What is the difference between Fourier series and Fourier transform?

Fourier series represents periodic signals as discrete sums of harmonics at ω₀, 2ω₀, 3ω₀, etc. The Fourier transform represents aperiodic signals as continuous integrals over all frequencies. The transform is the limiting case of the series as the period approaches infinity. The Laplace transform further generalizes to complex frequencies s = σ + jω.

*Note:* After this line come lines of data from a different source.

-- ==== Sys2Proof/Laws/PerInstr.lean ====
section
/-! SUPPORT. The per-instruction family EncodesLegal: the encoder sets no bit that R60 or R63 says must be zero. -/

namespace Sys2Proof.Laws.EncodesLegal

/-- The command word of the instruction meets every condition of R60, R63 and R65. -/
def Statement (i : Instr) : Prop := wordLegal (encode i) = true

/-- The conditions of R60, R63 and R65, read off the fields a command word was made from. -/
theorem wordLegal_commandWord (opc len : Byte) (arg : Word) :
    wordLegal (commandWord opc len arg) =
      (assignedOpcodes.contains opc && (opc == 0x11#8 || len == 0#8) &&
        (if opc == 0x10#8 || opc == 0x11#8 || opc == 0x13#8 then true
          else if opc == 0x02#8 then arg.extractLsb' 8 24 == 0#24 else arg == 0#32)) := by
  simp only [wordLegal, opcodeAssigned, lenAllowed, rsvAllowed, argAllowed, commandWord_opc,
    commandWord_len, commandWord_rsv, commandWord_arg, beq_self_eq_true, Bool.and_true]

/-- A zero-extended byte leaves ARG[31:8] zero (R63). -/
theorem extract_setWidth_byte (b : Byte) : (b.setWidth 32).extractLsb' 8 24 = 0#24 := by
  ext i; simp

theorem crcStart : Statement .crcStart := by
  simp [Statement, encode, wordLegal_commandWord, assignedOpcodes]

theorem crcByte (b : Byte) : Statement (.crcByte b) := by
  simp [Statement, encode, wordLegal_commandWord, assignedOpcodes, extract_setWidth_byte]

theorem crcFinal : Statement .crcFinal := by
  simp [Statement, encode, wordLegal_commandWord, assignedOpcodes]

theorem typeLoad (arg : Word) : Statement (.typeLoad arg) := by
  simp [Statement, encode, wordLegal_commandWord, assignedOpcodes]

theorem typeLoads (len : Byte) (arg : Word) : Statement (.typeLoads len arg) := by
  simp [Statement, encode, wordLegal_commandWord, assignedOpcodes]

theorem typeRead : Statement .typeRead := by
  simp [Statement, encode, wordLegal_commandWord, assignedOpcodes]

theorem typeEq (arg : Word) : Statement (.typeEq arg) := by
  simp [Statement, encode, wordLegal_commandWord, assignedOpcodes]

theorem typeIsvalid : Statement .typeIsvalid := by
  simp [Statement, encode, wordLegal_commandWord, assignedOpcodes]

theorem typeIscrit : Statement .typeIscrit := by
  simp [Statement, encode, wordLegal_commandWord, assignedOpcodes]

theorem typeIspub : Statement .typeIspub := by
  simp [Statement, encode, wordLegal_commandWord, assignedOpcodes]

theorem typeIsrsv : Statement .typeIsrsv := by
  simp [Statement, encode, wordLegal_commandWord, assignedOpcodes]

theorem typeIssafe : Statement .typeIssafe := by
  simp [Statement, encode, wordLegal_commandWord, assignedOpcodes]

end Sys2Proof.Laws.EncodesLegal
end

What is the exponential Fourier series?

The exponential form f(t) = Σcₙe^(jnω₀t) uses complex exponentials instead of separate sine/cosine terms. Each coefficient cₙ = (1/T)∫f(t)e^(−jnω₀t)dt is complex, encoding both amplitude |cₙ| and phase ∠cₙ. Negative n represents negative frequencies. It relates to trigonometric form via cₙ = (aₙ − jbₙ)/2.

Fourier Series

Quick Answer

Fourier series represents a periodic function f(t) with period T as a sum of harmonically related sinusoids: f(t) = a₀/2 + Σ[aₙcos(nω₀t) + bₙsin(nω₀t)], where ω₀ = 2π/T, aₙ = (2/T)∫f(t)cos(nω₀t)dt, and bₙ = (2/T)∫f(t)sin(nω₀t)dt are the Fourier coefficients. The exponential form uses cₙ = (1/T)∫f(t)e^(−jnω₀t)dt, which connects directly to the Fourier and Laplace transforms used at www.lapcalc.com.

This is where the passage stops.